● **RECORD SET**:
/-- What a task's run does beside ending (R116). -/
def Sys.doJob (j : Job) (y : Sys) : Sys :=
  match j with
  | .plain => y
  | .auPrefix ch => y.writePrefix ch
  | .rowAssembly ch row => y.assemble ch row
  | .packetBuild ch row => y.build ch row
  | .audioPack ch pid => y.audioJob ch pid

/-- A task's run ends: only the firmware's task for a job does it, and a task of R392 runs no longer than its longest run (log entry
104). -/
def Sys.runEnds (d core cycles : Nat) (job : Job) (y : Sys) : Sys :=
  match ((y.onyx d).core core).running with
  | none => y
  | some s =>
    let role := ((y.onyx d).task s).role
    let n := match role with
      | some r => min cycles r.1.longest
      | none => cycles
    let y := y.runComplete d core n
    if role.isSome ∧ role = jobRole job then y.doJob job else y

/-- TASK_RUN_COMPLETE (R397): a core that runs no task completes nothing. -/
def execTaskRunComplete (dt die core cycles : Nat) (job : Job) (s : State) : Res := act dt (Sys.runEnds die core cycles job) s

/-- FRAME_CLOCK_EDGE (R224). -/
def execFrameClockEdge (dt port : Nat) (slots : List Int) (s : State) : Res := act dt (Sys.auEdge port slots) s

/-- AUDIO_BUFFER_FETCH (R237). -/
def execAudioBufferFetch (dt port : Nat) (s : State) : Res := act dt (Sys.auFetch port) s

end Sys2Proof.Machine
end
==
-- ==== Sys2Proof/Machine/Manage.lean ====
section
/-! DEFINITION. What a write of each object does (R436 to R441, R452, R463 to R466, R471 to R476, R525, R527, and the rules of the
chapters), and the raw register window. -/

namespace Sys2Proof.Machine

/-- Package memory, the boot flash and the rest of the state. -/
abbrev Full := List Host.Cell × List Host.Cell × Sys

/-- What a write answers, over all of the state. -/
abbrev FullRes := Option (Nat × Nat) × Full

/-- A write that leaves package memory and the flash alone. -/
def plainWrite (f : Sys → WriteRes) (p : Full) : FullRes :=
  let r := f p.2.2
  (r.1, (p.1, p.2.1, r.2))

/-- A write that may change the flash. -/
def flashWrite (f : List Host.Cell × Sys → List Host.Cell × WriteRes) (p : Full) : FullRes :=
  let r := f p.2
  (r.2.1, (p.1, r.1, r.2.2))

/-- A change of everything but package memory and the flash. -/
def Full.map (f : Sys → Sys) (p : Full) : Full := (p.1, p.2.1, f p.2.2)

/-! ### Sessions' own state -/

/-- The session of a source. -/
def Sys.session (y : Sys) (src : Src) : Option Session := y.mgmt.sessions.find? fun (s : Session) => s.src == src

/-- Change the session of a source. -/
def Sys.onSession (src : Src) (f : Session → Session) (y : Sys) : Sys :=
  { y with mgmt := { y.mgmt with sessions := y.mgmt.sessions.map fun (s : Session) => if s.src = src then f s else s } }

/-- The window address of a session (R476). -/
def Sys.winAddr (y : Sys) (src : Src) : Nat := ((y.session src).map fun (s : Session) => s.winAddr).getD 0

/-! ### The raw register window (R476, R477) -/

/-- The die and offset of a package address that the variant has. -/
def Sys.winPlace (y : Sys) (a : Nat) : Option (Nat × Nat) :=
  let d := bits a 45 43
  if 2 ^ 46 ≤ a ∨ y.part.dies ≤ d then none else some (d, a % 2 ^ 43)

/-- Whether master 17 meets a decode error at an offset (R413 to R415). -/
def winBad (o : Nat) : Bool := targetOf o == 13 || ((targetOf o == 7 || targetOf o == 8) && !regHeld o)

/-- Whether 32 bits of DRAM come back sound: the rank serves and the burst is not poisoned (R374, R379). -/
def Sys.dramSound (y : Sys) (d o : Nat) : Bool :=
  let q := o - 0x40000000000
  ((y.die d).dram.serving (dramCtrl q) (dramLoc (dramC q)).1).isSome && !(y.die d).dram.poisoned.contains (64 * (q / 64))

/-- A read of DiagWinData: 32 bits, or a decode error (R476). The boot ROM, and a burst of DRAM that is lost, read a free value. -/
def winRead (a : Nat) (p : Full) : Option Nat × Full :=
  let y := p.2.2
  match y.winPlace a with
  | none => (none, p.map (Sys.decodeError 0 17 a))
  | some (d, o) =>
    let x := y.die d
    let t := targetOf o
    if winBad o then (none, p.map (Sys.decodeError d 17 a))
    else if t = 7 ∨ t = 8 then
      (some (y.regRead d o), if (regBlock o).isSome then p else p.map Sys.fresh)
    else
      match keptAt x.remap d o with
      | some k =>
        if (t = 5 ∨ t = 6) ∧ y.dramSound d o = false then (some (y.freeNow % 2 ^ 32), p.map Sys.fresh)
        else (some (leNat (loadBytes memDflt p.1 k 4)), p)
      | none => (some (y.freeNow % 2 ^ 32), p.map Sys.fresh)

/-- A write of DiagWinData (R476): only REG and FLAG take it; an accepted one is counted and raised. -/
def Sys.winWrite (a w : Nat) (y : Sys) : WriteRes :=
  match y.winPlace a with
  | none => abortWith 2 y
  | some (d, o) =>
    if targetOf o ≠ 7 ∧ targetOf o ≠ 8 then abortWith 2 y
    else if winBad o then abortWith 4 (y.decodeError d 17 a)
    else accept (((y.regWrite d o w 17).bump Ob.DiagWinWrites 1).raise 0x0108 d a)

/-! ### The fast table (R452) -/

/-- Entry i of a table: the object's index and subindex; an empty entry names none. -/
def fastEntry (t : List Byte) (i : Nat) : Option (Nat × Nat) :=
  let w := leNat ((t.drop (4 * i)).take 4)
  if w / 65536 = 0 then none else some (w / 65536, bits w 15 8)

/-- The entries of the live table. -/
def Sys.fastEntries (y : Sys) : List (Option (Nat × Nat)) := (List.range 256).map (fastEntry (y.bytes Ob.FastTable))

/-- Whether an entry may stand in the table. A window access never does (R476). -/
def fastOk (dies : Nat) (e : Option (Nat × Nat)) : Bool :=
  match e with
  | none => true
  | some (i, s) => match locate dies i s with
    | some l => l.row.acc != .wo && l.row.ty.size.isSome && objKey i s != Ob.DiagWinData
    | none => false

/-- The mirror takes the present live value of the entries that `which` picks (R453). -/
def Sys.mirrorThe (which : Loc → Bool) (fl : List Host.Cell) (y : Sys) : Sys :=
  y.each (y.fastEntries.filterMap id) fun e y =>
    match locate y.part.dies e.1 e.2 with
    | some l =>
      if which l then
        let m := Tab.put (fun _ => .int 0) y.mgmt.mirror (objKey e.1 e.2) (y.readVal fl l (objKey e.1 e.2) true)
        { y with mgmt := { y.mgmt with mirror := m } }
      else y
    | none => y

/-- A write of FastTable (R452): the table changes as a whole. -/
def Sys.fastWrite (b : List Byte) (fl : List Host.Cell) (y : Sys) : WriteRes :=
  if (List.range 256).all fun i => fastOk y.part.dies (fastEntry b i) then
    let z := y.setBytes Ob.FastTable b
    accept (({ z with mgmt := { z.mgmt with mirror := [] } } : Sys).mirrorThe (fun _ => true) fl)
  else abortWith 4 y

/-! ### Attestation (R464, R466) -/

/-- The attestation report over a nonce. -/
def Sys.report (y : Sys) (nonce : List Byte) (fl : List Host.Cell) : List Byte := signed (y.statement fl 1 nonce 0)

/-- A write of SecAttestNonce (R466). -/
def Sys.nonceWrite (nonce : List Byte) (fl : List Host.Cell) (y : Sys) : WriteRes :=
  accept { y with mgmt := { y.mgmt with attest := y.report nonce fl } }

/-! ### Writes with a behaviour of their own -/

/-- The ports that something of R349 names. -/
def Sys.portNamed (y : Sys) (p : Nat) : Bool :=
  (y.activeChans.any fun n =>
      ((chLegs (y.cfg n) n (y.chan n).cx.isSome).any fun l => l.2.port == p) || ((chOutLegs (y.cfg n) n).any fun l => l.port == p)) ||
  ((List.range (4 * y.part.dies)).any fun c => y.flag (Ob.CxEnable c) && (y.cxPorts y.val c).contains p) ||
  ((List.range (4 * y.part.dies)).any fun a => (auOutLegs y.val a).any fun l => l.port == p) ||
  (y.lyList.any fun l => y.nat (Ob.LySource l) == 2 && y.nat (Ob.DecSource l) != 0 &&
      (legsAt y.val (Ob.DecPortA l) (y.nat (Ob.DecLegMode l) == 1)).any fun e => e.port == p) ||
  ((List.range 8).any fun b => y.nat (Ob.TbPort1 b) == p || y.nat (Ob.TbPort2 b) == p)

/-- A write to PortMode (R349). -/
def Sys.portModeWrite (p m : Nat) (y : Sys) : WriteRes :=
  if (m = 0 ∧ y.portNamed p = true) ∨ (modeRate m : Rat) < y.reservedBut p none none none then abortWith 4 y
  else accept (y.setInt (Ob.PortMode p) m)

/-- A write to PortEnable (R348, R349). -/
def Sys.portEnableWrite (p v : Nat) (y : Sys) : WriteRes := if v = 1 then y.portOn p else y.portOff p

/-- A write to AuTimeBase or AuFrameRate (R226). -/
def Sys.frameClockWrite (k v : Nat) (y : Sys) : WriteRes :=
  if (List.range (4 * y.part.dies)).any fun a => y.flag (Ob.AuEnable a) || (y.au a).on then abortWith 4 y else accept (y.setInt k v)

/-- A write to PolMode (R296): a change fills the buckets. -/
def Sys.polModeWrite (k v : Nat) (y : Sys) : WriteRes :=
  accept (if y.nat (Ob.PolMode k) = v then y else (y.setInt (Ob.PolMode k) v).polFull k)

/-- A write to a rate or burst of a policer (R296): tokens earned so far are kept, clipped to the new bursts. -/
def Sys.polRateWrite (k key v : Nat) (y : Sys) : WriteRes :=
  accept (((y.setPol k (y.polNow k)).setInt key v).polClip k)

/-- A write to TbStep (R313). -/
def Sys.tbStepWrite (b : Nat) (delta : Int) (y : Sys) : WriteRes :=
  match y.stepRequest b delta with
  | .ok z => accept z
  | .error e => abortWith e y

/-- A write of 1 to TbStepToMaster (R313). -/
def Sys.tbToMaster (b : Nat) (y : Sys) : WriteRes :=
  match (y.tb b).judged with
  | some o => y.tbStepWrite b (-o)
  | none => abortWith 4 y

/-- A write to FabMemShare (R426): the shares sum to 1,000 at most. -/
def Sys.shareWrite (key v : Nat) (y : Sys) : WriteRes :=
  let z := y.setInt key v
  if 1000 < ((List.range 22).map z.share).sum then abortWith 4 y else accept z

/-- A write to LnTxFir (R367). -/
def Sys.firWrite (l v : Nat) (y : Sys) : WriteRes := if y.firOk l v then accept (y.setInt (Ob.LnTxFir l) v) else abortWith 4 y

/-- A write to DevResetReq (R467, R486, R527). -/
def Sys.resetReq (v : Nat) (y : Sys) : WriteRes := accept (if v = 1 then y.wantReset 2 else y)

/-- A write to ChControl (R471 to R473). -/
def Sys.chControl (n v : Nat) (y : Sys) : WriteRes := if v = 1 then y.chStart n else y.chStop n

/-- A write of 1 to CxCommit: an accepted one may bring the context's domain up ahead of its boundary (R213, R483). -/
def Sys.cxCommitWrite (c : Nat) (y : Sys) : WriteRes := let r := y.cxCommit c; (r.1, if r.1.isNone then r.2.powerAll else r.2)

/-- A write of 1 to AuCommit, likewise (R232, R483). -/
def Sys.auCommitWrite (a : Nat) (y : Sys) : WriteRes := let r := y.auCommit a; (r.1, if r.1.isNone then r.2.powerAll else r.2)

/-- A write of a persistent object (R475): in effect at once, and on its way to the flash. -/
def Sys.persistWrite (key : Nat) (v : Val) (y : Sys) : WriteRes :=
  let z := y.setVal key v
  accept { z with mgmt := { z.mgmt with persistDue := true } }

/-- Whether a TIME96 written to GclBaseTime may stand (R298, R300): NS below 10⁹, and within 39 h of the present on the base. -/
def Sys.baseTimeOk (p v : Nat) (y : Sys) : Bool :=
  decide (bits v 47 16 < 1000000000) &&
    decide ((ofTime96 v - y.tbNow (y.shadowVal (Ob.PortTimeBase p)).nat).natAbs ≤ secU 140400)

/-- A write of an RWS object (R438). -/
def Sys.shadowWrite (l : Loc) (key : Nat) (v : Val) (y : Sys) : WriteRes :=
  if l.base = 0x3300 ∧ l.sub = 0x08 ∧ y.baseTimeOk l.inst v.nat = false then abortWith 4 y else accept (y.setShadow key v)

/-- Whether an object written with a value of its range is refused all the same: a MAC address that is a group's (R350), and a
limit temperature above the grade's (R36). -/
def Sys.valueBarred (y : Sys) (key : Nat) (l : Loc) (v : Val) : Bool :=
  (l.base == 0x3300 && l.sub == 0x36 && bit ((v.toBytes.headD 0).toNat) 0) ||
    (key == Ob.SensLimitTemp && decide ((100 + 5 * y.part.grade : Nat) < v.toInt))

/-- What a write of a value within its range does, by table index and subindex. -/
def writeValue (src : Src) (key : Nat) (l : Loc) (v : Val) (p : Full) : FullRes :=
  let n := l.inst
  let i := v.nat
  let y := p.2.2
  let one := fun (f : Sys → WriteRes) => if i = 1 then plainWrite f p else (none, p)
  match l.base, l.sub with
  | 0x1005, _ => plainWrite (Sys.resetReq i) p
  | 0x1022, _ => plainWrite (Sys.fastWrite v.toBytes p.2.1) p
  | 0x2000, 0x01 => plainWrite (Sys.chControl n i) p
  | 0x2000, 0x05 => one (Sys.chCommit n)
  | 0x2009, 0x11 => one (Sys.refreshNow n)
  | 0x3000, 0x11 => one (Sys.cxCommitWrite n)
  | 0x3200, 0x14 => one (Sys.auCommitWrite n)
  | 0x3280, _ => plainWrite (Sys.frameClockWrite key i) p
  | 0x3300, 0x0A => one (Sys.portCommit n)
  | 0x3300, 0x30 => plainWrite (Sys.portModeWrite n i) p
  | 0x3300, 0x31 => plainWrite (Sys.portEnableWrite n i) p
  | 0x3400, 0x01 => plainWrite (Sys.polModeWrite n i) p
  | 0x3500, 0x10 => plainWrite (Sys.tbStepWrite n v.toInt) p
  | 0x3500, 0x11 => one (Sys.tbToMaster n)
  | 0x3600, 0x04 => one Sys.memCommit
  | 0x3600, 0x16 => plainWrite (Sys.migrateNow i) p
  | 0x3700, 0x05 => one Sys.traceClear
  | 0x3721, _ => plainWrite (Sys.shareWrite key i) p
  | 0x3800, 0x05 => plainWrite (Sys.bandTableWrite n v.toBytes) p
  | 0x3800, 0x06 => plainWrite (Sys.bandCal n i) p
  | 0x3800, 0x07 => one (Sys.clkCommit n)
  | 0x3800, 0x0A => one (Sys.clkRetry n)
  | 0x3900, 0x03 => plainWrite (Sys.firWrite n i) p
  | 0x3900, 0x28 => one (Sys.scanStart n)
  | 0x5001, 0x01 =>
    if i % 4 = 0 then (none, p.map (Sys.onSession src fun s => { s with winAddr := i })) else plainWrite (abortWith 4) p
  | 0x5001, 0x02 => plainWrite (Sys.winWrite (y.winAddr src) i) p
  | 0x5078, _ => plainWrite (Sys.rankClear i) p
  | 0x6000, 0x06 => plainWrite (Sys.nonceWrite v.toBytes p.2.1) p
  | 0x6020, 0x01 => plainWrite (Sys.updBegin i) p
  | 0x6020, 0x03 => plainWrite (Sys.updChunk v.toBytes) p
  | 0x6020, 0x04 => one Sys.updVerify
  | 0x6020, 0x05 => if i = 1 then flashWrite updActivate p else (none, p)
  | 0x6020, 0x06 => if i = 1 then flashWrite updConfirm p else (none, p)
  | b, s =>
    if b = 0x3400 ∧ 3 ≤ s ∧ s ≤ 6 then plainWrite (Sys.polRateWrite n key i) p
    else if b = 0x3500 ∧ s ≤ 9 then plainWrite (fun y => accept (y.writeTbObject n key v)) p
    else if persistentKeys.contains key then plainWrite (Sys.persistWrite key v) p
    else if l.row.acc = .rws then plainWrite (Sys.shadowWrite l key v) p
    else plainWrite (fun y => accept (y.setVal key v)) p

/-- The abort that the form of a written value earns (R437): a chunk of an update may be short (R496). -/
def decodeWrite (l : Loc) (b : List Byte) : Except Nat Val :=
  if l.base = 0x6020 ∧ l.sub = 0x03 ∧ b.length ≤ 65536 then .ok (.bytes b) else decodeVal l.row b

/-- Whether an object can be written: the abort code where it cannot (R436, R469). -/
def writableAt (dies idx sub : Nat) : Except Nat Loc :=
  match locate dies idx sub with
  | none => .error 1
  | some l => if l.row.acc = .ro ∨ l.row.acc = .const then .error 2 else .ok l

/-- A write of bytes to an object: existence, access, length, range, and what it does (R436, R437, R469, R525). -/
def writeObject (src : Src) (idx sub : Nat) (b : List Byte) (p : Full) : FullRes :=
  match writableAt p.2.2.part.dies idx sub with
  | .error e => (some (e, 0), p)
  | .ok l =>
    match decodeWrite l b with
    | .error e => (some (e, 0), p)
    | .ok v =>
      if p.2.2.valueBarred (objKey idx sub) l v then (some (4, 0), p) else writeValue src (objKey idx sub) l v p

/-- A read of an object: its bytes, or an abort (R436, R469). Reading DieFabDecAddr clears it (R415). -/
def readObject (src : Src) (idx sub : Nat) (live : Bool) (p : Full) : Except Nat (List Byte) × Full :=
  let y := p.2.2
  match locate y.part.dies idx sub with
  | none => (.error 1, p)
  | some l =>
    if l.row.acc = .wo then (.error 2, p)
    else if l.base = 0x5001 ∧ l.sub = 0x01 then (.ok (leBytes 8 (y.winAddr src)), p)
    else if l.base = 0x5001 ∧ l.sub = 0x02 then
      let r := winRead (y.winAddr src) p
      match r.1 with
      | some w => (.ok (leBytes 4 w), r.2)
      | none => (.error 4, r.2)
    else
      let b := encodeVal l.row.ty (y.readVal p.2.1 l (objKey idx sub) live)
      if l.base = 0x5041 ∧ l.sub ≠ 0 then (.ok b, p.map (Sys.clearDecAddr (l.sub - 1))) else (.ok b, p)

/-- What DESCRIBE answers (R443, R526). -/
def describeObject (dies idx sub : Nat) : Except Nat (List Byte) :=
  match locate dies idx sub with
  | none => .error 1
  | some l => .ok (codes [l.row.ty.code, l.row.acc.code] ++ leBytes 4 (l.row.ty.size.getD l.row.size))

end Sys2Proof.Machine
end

● **WHAT TO WORK ON**: Using the data above, extract exactly the lines from the one that holds "ending (R116). -/" to the one that holds "completes nothing. -/", both ends included, and no others.

● **YOUR RESPONSE**:
/-- What a task's run does beside ending (R116). -/
def Sys.doJob (j : Job) (y : Sys) : Sys :=
  match j with
  | .plain => y
  | .auPrefix ch => y.writePrefix ch
  | .rowAssembly ch row => y.assemble ch row
  | .packetBuild ch row => y.build ch row
  | .audioPack ch pid => y.audioJob ch pid

/-- A task's run ends: only the firmware's task for a job does it, and a task of R392 runs no longer than its longest run (log entry
104). -/
def Sys.runEnds (d core cycles : Nat) (job : Job) (y : Sys) : Sys :=
  match ((y.onyx d).core core).running with
  | none => y
  | some s =>
    let role := ((y.onyx d).task s).role
    let n := match role with
      | some r => min cycles r.1.longest
      | none => cycles
    let y := y.runComplete d core n
    if role.isSome ∧ role = jobRole job then y.doJob job else y

/-- TASK_RUN_COMPLETE (R397): a core that runs no task completes nothing. -/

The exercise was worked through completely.